Stored items:
-- ==== Sys2Proof/Machine/Flags.lean ====
section
/-! DEFINITION. The three flag registers and the command bytes built from them (R29 to R31, R83 to
R89). The block has no condition codes (R34); these registers are its only flags. -/

namespace Sys2Proof.Machine

/-- The attribute toggle: clear the bit, set it if the operand is true (R154). -/
def toggleBit (reg bit : Byte) (v : Bool) : Byte :=
  if v then (reg &&& ~~~ bit) ||| bit else reg &&& ~~~ bit

/-- `functionFlags` after LCD_INIT (R29, R140 step 5). -/
def functionFlagsOf (p : Params) (rows : Byte) : Byte :=
  (if 0x01#8 < rows then p.twoLine else 0x00#8) ||| p.fontDefault ||| p.mode4Bit

/-- `controlFlags` after LCD_INIT (R30, R140 step 8). -/
def controlFlagsAtInit (p : Params) : Byte :=
  p.displayOn

/-- `entryModeFlags` after LCD_INIT (R31, R140 step 10). -/
def entryModeFlagsAtInit (p : Params) : Byte :=
  p.leftEntry ||| p.shiftDecrement

/-- HC.ENTRYMODE (R85). -/
def entryModeCommand (p : Params) (flags : Byte) : Byte :=
  p.cmdEntryModeSet ||| flags

/-- HC.DISPCTRL (R86). -/
def displayControlCommand (p : Params) (flags : Byte) : Byte :=
  p.cmdDisplayControl ||| flags

/-- HC.FUNCSET (R87). -/
def functionSetCommand (p : Params) (field : Byte) : Byte :=
  p.cmdFunctionSet ||| field

/-- HC.SETCGRAM (R88). -/
def setCgramCommand (p : Params) (slot : Byte) : Byte :=
  p.cmdSetCgramAddr ||| (slot <<< 3)

/-- HC.SETDDRAM: the address is not masked (R89, R152). -/
def setDdramCommand (p : Params) (address : Byte) : Byte :=
  p.cmdSetDdramAddr ||| address

end Sys2Proof.Machine
end

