/-- Everything an instruction that answers a next state can have done: it was refused, or its checks
passed and it did one of the things above. -/
theorem exec_cases {i : Instr} {s t : State} (h : exec i s = .next t) :
    (∃ r, firstFailing (checksOf s i) = some r ∧ t = s.refuse r)
      ∨ (firstFailing (checksOf s i) = none ∧ Did i (s.setResult .notValid) t) := by
  cases hc : firstFailing (checksOf s i) with
  | some r =>
    rw [exec_of_fail hc] at h
    exact .inl ⟨r, rfl, by cases h; rfl⟩
  | none =>
    refine .inr ⟨rfl, ?_⟩
    cases i with
    | ffInit hz =>
      simp only [exec, execFfInit] at h
      rw [guarded_of_pass (by exact hc)] at h
      cases h
      exact .configured hz rfl rfl
    | start a =>
      simp only [exec, execStart] at h
      rw [guarded_of_pass (by exact hc)] at h
      cases h
      exact .started a _ (.inl ⟨a, rfl⟩) ((startChecks_pass s).1 hc).2 rfl
    | startWait a =>
      simp only [exec, execStartWait] at h
      rw [guarded_of_pass (by exact hc)] at h
      obtain ⟨hr, hb⟩ := (startChecks_pass s).1 hc
      exact .waited a rfl hr hb h
    | repStart a =>
      simp only [exec, execRepStart] at h
      rw [guarded_of_pass (by exact hc)] at h
      cases h
      exact .restarted a _ ((openChecks_pass s).1 hc).2 rfl
    | writeByte d =>
      simp only [exec, execWriteByte] at h
      rw [guarded_of_pass (by exact hc)] at h
      cases h
      exact .wrote d _ ((openChecks_pass s).1 hc).2 rfl
    | readByte k =>
      simp only [exec, execReadByte] at h
      rw [guarded_of_pass (by exact hc)] at h
      cases h
      exact .hasRead k _ ((openChecks_pass s).1 hc).2 rfl
    | stop =>
      simp only [exec, execStop] at h
      rw [guarded_of_pass (by exact hc)] at h
      cases h
      exact .stopped rfl ((openChecks_pass s).1 hc).2 rfl
    | xb nibble bl e rw rs =>
      simp only [exec, execXb] at h
      rw [guarded_of_pass (by exact hc)] at h
      cases h
      exact .wrote _ .notValid ((openChecks_pass s).1 hc).2 rfl
    | ab a d =>
      simp only [exec, execAb] at h
      rw [guarded_of_pass (by exact hc)] at h
      cases h
      cases hb : (s.setResult .notValid).busOpen with
      | true => exact .restarted (addressByte a d) .notValid hb (by simp; rfl)
      | false => exact .started (addressByte a d) .notValid (.inr ⟨a, d, rfl⟩) hb (by simp; rfl)
    | push x =>
      simp only [exec, execPush, raw] at h
      rw [guarded_of_pass (by exact hc)] at h
      cases h
      exact .pushed x ((rawChecks_pass s).1 hc).2.2 rfl
    | cmd8 c =>
      simp only [exec, execCmd8, raw] at h
      rw [guarded_of_pass (by exact hc)] at h
      cases h
      exact .pushed _ ((rawChecks_pass s).1 hc).2.2 rfl
    | cmd4 c =>
      simp only [exec, execCmd4, raw] at h
      rw [guarded_of_pass (by exact hc)] at h
      cases h
      exact .sent [.command c] ((rawChecks_pass s).1 hc).2.2 rfl
    | write c =>
      simp only [exec, execWrite, raw] at h
      rw [guarded_of_pass (by exact hc)] at h
      cases h
      exact .sent [.data c] ((rawChecks_pass s).1 hc).2.2 rfl
    | hcClear =>
      simp only [exec, execHcClear, raw] at h
      rw [guarded_of_pass (by exact hc)] at h
      cases h
      exact .sent [.command _] ((rawChecks_pass s).1 hc).2.2 rfl
    | hcEntryMode l sh =>
      simp only [exec, execHcEntryMode, raw] at h
      rw [guarded_of_pass (by exact hc)] at h
      cases h
      exact .sent [.command _] ((rawChecks_pass s).1 hc).2.2 rfl
    | hcDispCtrl d c b =>
      simp only [exec, execHcDispCtrl, raw] at h
      rw [guarded_of_pass (by exact hc)] at h
      cases h
      exact .sent [.command _] ((rawChecks_pass s).1 hc).2.2 rfl
    | hcSetCgram a =>
      simp only [exec, execHcSetCgram, raw] at h
      rw [guarded_of_pass (by exact hc)] at h
      cases h
      exact .sent [.command _] ((rawChecks_pass s).1 hc).2.2 rfl
    | hcSetDdram a =>
      simp only [exec, execHcSetDdram, raw] at h
      rw [guarded_of_pass (by exact hc)] at h
      cases h
      exact .sent [.command _] ((rawChecks_pass s).1 hc).2.2 rfl
    | hd c =>
      simp only [exec, execHd, raw] at h
      rw [guarded_of_pass (by exact hc)] at h
      cases h
      exact .sent [.data c] ((rawChecks_pass s).1 hc).2.2 rfl
    | hcFuncSet eight two font =>
      simp only [exec, execHcFuncSet, raw] at h
      rw [guarded_of_pass (by exact hc)] at h
      cases h
      cases eight with
      | true => exact .pushed _ ((rawChecks_pass s).1 hc).2.2 rfl
      | false => exact .sent [.command _] ((rawChecks_pass s).1 hc).2.2 rfl
    | setCursorRaw col row =>
      simp only [exec, execSetCursorRaw] at h
      rw [guarded_of_pass (by exact hc)] at h
      split at h
      · cases h
        exact .sent [.command _] ((rawChecks_pass s).1 hc).2.2 rfl
      · cases h
    | lcdInit columns rows =>
      simp only [exec, execLcdInit] at h
      rw [guarded_of_pass (by exact hc)] at h
      obtain ⟨hr, hb, hg⟩ := (lcdInitChecks_pass s columns rows).1 hc
      exact .initialised columns rows rfl hg hr hb h
    | clear =>
      simp only [exec, execClear, Machine.bracketed] at h
      rw [guarded_of_pass (by exact hc)] at h
      obtain ⟨hr, hv, hb⟩ := (bracketChecks_pass s).1 hc
      exact .bracketed _ s.ds rfl hr hv hb (.inl rfl) h
    | print str =>
      simp only [exec, execPrint, Machine.bracketed] at h
      rw [guarded_of_pass (by exact hc)] at h
      obtain ⟨hr, hv, hb⟩ := (bracketChecks_pass s).1 hc
      exact .bracketed _ s.ds rfl hr hv hb (.inl rfl) h
    | printChar c =>
      simp only [exec, execPrintChar, Machine.bracketed] at h
      rw [guarded_of_pass (by exact hc)] at h
      obtain ⟨hr, hv, hb⟩ := (bracketChecks_pass s).1 hc
      exact .bracketed _ s.ds rfl hr hv hb (.inl rfl) h
    | createChar location bitmap =>
      simp only [exec, execCreateChar] at h
      rw [guarded_of_pass (by exact hc)] at h
      obtain ⟨⟨hr, hv, hb⟩, _⟩ := (createCharChecks_pass s bitmap).1 hc
      exact .bracketed _ s.ds rfl hr hv hb (.inl rfl) h
    | setCursor col row =>
      simp only [exec, execSetCursor] at h
      rw [guarded_of_pass (by exact hc)] at h
      obtain ⟨hr, hv, hb⟩ := (bracketChecks_pass s).1 hc
      split at h
      · exact .bracketed _ s.ds rfl hr hv hb (.inl rfl) h
      · cases h
    | display v =>
      simp only [exec, execDisplay, toggleControl] at h
      rw [guarded_of_pass (by exact hc)] at h
      obtain ⟨hr, hv, hb⟩ := (bracketChecks_pass s).1 hc
      exact .bracketed _ _ rfl hr hv hb (.inr (.inr (.inl ⟨_, v, .inl ⟨rfl, rfl⟩, rfl⟩))) h
    | cursor v =>
      simp only [exec, execCursor, toggleControl] at h
      rw [guarded_of_pass (by exact hc)] at h
      obtain ⟨hr, hv, hb⟩ := (bracketChecks_pass s).1 hc
      exact .bracketed _ _ rfl hr hv hb (.inr (.inr (.inl ⟨_, v, .inr (.inl ⟨rfl, rfl⟩), rfl⟩))) h
    | blink v =>
      simp only [exec, execBlink, toggleControl] at h
      rw [guarded_of_pass (by exact hc)] at h
      obtain ⟨hr, hv, hb⟩ := (bracketChecks_pass s).1 hc
      exact .bracketed _ _ rfl hr hv hb (.inr (.inr (.inl ⟨_, v, .inr (.inr ⟨rfl, rfl⟩), rfl⟩))) h
    | direction v =>
      simp only [exec, execDirection, toggleEntryMode] at h
      rw [guarded_of_pass (by exact hc)] at h
      obtain ⟨hr, hv, hb⟩ := (bracketChecks_pass s).1 hc
      exact .bracketed _ _ rfl hr hv hb (.inr (.inr (.inr ⟨_, v, .inl ⟨rfl, rfl⟩, rfl⟩))) h
    | autoshift v =>
      simp only [exec, execAutoshift, toggleEntryMode] at h
      rw [guarded_of_pass (by exact hc)] at h
      obtain ⟨hr, hv, hb⟩ := (bracketChecks_pass s).1 hc
      exact .bracketed _ _ rfl hr hv hb (.inr (.inr (.inr ⟨_, v, .inr ⟨rfl, rfl⟩, rfl⟩))) h
    | backlight v =>
      simp only [exec, execBacklight] at h
      rw [guarded_of_pass (by exact hc)] at h
      obtain ⟨hr, hv, hb⟩ := (bracketChecks_pass s).1 hc
      exact .bracketed _ _ rfl hr hv hb (.inr (.inl ⟨v, rfl, rfl⟩)) h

AIM OF THE TASK: Copy each line in the data that holds the word "setResult".

SOLUTION TO THIS TASK:
      ∨ (firstFailing (checksOf s i) = none ∧ Did i (s.setResult .notValid) t) := by
      cases hb : (s.setResult .notValid).busOpen with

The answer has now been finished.